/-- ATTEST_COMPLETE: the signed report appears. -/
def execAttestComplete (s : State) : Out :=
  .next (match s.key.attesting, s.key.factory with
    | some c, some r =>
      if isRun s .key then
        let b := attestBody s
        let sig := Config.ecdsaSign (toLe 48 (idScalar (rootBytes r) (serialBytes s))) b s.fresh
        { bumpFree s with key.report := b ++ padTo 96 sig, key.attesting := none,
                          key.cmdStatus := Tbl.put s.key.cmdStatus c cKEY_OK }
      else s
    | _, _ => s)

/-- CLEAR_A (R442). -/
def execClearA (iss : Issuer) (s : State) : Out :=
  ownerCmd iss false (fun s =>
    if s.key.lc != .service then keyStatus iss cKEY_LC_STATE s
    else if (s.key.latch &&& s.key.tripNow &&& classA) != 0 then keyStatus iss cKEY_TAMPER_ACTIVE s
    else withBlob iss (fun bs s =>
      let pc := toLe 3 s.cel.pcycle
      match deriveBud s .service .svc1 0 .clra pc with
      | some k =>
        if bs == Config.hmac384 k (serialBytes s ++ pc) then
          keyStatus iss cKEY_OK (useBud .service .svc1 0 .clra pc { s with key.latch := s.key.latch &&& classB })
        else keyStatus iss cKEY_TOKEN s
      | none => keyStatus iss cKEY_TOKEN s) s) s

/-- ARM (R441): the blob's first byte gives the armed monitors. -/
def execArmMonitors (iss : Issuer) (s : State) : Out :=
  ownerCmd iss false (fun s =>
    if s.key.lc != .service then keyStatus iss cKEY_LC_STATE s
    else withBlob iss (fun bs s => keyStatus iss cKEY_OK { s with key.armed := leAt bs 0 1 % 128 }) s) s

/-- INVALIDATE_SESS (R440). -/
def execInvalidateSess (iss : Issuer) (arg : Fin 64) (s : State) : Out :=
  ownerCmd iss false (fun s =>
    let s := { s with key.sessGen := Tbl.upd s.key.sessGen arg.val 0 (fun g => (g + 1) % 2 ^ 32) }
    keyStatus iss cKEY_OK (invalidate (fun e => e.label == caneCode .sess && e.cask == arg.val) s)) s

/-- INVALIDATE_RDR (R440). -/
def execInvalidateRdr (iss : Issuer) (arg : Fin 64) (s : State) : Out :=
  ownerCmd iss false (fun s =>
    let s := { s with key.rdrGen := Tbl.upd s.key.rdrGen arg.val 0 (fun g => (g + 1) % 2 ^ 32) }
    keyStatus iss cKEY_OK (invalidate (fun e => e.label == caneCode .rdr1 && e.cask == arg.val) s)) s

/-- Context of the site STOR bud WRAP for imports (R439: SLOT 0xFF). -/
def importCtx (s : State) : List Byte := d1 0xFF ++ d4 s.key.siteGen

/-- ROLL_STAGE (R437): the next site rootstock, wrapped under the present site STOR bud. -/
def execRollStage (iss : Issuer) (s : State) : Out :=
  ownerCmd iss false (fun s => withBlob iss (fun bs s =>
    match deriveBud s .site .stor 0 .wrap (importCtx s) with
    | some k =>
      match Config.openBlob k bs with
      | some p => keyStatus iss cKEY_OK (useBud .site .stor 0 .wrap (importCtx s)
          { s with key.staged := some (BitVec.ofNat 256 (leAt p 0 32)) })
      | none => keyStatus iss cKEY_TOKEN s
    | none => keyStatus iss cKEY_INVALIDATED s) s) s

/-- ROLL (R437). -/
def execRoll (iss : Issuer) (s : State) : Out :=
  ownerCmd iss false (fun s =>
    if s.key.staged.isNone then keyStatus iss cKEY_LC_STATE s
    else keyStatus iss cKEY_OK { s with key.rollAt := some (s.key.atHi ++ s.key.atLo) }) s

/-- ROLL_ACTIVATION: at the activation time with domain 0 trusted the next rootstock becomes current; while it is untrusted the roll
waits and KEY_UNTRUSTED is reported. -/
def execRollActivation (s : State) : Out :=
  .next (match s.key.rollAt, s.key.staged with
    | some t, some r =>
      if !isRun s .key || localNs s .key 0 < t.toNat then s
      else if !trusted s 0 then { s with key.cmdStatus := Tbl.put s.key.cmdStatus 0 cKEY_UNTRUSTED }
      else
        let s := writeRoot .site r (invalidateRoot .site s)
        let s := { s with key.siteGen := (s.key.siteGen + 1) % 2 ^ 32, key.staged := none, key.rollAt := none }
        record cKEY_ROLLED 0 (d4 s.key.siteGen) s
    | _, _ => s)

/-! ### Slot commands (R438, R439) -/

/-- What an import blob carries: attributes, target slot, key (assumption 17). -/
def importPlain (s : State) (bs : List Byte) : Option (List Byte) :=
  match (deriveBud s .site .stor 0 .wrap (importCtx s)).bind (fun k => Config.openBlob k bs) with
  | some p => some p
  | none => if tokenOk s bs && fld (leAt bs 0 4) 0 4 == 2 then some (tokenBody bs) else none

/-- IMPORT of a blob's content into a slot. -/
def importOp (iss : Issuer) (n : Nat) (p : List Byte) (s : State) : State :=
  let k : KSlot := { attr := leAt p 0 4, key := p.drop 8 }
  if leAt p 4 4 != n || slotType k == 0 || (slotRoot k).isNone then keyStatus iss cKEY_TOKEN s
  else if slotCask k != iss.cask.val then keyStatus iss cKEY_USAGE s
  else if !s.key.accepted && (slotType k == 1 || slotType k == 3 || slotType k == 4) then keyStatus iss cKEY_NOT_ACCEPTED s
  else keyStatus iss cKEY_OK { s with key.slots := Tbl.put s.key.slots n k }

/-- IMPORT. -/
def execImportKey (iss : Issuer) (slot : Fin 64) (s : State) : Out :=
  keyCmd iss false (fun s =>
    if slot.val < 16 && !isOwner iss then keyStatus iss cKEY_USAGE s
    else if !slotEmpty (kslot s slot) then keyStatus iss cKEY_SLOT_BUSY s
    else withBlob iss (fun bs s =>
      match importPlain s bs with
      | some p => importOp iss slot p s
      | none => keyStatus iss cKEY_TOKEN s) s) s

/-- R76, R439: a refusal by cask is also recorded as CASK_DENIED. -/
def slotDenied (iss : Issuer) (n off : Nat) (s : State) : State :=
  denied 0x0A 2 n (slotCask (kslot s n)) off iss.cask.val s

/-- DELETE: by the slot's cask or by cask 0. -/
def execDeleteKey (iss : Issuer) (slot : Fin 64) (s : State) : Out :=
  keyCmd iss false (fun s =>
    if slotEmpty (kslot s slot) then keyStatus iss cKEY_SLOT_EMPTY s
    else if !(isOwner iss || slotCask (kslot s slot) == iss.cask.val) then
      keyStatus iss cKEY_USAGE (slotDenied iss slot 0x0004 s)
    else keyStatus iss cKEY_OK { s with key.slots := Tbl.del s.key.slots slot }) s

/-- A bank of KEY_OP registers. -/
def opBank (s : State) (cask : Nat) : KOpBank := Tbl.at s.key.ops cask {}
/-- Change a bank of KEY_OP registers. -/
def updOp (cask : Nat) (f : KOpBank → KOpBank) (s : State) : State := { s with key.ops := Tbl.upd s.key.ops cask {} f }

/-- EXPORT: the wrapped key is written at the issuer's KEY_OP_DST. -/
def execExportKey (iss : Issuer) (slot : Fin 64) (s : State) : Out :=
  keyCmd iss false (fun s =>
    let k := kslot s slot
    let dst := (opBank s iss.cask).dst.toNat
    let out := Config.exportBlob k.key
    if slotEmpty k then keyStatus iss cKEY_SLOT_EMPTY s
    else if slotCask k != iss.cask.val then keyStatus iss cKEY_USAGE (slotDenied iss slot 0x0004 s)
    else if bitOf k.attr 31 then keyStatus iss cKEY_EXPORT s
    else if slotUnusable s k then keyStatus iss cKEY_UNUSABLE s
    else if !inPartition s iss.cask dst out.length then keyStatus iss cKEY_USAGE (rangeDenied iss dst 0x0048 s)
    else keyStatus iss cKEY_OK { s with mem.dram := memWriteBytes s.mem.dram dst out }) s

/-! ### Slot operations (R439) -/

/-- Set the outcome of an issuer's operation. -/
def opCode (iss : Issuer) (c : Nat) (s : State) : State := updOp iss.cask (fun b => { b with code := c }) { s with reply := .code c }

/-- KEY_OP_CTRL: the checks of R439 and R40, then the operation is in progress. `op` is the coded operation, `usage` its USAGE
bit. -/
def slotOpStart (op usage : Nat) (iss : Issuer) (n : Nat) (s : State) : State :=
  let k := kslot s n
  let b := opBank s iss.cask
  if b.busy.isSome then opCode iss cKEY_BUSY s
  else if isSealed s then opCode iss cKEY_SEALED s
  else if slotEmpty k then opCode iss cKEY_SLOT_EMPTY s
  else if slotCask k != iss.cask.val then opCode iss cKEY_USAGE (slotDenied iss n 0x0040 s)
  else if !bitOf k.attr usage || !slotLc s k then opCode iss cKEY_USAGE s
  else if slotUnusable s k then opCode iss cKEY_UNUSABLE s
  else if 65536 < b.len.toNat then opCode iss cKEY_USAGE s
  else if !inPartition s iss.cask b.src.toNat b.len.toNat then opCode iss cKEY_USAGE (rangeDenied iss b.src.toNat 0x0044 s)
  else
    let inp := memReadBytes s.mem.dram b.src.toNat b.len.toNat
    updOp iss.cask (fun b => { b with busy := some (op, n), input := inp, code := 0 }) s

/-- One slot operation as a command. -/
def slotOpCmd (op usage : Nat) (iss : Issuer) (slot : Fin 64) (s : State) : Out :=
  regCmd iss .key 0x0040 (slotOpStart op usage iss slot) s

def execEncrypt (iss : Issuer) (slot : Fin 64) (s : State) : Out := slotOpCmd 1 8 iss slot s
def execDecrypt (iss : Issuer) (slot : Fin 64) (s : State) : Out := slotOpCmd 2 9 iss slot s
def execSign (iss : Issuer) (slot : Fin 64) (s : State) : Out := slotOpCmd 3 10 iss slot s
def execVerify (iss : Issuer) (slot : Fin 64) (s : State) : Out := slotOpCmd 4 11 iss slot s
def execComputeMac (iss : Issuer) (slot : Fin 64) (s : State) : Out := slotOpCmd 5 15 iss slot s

---

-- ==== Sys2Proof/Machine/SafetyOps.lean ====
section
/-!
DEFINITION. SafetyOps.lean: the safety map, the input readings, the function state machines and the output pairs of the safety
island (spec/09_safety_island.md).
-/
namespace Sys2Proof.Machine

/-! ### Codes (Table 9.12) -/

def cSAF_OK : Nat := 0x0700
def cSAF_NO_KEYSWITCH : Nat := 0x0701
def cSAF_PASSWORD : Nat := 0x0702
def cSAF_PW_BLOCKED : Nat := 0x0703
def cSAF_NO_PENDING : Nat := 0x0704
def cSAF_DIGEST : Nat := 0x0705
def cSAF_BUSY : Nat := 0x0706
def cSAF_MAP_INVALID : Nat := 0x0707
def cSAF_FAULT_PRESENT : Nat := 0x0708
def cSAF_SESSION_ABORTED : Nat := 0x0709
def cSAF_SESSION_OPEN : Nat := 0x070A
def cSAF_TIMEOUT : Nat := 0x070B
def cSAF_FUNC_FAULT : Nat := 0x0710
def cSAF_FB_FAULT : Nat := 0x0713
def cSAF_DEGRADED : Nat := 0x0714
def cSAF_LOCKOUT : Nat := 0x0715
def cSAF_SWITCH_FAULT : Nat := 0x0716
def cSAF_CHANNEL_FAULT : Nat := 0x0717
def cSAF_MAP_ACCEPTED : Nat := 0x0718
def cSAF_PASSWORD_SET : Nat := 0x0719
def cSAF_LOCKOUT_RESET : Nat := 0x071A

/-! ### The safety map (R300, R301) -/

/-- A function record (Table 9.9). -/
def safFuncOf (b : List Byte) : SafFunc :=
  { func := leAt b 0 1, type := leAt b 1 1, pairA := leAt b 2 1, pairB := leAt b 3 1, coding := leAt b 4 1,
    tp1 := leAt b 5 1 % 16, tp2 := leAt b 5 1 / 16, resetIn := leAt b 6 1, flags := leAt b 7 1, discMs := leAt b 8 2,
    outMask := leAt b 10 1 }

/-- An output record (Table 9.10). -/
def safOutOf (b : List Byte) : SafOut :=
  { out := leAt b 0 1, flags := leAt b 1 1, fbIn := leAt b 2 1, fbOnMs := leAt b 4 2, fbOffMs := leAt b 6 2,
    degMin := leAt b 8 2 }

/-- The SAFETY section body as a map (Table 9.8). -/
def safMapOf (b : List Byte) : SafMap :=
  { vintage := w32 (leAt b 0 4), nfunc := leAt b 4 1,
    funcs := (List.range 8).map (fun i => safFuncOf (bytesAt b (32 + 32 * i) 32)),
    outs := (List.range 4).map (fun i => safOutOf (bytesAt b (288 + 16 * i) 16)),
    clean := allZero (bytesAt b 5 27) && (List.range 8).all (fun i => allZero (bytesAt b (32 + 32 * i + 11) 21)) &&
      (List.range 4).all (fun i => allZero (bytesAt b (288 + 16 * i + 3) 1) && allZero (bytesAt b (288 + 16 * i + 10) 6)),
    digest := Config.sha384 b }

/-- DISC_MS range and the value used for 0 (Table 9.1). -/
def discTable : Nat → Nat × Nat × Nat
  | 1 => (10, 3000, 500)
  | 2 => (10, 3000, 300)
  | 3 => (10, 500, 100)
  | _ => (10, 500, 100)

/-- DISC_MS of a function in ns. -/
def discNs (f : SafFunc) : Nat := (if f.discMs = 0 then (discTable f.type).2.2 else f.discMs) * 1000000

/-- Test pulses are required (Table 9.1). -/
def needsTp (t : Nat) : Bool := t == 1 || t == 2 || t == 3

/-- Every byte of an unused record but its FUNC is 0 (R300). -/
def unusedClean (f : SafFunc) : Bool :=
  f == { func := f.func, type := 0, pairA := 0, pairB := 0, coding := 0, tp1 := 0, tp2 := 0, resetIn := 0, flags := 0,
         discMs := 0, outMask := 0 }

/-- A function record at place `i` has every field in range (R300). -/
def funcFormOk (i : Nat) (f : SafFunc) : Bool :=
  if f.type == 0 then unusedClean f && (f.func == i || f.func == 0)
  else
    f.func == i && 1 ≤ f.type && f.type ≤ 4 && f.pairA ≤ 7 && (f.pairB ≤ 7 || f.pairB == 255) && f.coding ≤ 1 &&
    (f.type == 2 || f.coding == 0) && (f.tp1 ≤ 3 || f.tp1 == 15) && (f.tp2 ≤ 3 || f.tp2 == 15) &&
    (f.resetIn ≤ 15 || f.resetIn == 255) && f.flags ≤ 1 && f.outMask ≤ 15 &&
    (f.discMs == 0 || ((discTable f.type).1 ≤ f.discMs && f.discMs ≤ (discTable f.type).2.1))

* * *

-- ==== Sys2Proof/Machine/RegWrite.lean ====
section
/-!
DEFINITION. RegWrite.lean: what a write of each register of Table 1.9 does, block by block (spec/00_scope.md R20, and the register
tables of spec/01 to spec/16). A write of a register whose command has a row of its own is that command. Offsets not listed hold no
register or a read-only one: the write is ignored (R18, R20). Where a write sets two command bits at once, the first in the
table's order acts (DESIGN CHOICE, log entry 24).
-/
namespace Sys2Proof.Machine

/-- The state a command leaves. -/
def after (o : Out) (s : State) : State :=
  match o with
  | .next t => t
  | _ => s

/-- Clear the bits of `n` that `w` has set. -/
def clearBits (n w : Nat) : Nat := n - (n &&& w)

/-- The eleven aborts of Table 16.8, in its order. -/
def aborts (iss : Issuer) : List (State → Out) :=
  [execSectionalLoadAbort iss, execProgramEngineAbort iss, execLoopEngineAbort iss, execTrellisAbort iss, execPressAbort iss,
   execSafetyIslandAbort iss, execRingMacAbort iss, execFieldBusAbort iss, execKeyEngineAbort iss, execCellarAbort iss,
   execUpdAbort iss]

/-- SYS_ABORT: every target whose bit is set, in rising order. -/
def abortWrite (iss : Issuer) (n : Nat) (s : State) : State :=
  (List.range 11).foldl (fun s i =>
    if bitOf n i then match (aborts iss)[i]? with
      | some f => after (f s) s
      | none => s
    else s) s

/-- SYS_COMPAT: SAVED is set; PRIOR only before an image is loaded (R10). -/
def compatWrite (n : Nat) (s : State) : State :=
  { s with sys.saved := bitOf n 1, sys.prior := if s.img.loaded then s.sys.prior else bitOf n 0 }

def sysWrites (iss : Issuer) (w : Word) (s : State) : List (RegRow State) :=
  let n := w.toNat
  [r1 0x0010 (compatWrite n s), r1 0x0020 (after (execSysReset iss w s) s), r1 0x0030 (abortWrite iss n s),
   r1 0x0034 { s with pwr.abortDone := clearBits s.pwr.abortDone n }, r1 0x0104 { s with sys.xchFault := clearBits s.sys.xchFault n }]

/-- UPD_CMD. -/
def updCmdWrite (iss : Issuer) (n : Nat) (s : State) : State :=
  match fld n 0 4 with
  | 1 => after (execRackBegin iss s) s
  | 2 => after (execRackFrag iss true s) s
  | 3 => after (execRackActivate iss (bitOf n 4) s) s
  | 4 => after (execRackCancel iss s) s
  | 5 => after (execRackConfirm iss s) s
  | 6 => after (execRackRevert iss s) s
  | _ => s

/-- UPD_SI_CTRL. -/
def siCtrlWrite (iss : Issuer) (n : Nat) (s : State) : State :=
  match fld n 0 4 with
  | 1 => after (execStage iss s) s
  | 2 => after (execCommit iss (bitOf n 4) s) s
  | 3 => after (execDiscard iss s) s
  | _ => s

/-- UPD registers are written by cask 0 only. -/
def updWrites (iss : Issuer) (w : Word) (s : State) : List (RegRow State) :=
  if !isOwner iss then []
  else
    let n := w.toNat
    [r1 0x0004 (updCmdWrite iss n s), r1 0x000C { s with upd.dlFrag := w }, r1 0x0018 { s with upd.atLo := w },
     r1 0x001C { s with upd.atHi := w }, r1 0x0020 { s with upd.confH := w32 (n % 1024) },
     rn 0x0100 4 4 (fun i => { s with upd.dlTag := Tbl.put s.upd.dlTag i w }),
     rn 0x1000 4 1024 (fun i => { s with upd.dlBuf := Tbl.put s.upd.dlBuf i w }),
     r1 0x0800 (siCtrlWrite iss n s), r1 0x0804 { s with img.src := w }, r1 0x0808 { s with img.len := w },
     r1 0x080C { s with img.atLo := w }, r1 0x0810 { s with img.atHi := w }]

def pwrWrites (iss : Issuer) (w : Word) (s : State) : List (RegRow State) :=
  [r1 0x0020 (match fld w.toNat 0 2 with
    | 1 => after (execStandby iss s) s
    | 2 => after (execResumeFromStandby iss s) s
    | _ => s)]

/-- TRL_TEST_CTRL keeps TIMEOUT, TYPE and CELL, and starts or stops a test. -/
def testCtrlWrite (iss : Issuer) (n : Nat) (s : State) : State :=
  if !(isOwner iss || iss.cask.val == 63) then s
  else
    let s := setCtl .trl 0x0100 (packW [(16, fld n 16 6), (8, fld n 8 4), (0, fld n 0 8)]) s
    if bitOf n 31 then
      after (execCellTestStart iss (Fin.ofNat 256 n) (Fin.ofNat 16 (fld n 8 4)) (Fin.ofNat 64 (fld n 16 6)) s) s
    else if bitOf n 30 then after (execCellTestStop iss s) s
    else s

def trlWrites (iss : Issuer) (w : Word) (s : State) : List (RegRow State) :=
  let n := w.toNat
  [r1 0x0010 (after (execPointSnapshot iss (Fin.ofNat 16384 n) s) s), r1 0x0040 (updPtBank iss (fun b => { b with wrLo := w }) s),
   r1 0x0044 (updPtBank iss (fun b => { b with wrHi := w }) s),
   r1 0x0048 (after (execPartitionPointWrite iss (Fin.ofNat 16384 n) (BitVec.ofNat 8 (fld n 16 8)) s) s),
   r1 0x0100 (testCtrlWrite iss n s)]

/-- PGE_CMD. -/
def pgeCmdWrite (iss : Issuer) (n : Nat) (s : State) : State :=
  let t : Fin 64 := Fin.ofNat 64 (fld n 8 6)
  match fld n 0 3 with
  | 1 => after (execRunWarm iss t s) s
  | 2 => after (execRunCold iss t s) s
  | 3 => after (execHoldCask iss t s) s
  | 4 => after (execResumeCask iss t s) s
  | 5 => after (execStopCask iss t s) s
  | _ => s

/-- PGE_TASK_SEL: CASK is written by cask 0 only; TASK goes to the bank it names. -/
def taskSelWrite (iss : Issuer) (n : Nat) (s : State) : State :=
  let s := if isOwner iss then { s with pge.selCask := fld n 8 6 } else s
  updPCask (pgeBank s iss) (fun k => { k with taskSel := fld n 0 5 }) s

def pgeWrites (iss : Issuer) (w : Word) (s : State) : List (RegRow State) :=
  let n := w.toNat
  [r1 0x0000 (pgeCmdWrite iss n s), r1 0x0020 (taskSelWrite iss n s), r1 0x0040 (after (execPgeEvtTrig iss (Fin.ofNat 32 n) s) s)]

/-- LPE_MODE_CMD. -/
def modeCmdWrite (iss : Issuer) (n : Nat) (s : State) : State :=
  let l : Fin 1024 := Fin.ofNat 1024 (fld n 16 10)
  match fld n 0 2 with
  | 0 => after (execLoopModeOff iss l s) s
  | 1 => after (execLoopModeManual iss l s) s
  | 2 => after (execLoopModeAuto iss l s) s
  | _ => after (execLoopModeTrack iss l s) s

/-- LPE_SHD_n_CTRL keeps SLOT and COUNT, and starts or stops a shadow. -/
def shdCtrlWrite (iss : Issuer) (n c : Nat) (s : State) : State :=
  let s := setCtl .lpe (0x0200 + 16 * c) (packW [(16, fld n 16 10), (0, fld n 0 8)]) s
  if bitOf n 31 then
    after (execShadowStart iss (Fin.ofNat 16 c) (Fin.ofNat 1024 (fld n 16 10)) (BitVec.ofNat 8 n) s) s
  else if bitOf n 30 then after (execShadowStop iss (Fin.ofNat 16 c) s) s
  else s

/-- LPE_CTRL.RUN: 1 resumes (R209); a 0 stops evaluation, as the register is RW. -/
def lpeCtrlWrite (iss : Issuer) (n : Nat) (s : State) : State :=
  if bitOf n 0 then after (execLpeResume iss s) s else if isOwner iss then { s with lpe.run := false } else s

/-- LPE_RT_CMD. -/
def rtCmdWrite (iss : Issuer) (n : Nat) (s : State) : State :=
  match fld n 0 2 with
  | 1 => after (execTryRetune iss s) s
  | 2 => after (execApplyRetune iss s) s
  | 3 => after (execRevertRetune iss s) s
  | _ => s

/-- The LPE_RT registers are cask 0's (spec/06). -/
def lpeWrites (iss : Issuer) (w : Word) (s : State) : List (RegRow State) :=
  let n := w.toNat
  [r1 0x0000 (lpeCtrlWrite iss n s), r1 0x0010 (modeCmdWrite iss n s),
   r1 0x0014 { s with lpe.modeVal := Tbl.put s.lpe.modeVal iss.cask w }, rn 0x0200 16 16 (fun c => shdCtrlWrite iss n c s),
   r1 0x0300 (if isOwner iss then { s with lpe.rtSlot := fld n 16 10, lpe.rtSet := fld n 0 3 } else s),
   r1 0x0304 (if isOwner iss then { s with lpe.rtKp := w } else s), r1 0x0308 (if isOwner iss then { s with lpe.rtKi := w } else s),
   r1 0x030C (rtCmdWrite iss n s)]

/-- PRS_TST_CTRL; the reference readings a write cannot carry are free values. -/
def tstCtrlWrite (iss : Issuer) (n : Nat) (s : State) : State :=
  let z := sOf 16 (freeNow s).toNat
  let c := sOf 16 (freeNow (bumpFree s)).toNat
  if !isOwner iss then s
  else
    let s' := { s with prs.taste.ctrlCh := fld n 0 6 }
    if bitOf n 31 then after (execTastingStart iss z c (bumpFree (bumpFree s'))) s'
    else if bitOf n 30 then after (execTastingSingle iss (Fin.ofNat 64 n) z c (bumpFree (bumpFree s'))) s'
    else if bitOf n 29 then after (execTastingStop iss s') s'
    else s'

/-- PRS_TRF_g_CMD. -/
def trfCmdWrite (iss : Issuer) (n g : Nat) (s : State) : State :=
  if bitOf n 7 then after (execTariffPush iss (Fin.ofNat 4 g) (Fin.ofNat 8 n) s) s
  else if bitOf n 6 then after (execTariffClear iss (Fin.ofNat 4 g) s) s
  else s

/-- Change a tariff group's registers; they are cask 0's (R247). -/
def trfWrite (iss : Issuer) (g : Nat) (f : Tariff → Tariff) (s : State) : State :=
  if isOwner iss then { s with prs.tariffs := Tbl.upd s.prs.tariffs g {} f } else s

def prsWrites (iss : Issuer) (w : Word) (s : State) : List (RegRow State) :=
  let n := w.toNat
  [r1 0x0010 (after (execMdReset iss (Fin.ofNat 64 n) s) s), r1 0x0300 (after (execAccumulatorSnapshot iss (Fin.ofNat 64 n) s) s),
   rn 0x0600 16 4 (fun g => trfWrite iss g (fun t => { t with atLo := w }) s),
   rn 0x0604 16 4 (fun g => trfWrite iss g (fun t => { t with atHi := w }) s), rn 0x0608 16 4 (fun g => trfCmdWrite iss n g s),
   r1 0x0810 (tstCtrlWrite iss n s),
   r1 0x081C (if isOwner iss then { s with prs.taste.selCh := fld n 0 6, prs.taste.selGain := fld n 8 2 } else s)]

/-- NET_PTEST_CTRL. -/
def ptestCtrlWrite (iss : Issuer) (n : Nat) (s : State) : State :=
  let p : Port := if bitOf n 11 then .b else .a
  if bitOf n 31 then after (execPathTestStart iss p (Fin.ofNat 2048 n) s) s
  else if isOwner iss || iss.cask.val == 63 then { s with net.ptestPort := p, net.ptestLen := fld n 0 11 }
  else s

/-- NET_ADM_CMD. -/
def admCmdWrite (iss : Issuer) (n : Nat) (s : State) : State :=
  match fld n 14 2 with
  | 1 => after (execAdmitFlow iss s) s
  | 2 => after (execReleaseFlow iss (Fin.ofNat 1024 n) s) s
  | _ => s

## Task to complete
Copy the lines of the data above exactly as written, beginning with the line containing "-- ==== Sys2Proof/Machine/RegWrite.lean" and ending with the line containing "def aborts (iss", and leave out all other lines.

## Solution to the exercise
-- ==== Sys2Proof/Machine/RegWrite.lean ====
section
/-!
DEFINITION. RegWrite.lean: what a write of each register of Table 1.9 does, block by block (spec/00_scope.md R20, and the register
tables of spec/01 to spec/16). A write of a register whose command has a row of its own is that command. Offsets not listed hold no
register or a read-only one: the write is ignored (R18, R20). Where a write sets two command bits at once, the first in the
table's order acts (DESIGN CHOICE, log entry 24).
-/
namespace Sys2Proof.Machine

/-- The state a command leaves. -/
def after (o : Out) (s : State) : State :=
  match o with
  | .next t => t
  | _ => s

/-- Clear the bits of `n` that `w` has set. -/
def clearBits (n w : Nat) : Nat := n - (n &&& w)

/-- The eleven aborts of Table 16.8, in its order. -/
def aborts (iss : Issuer) : List (State → Out) :=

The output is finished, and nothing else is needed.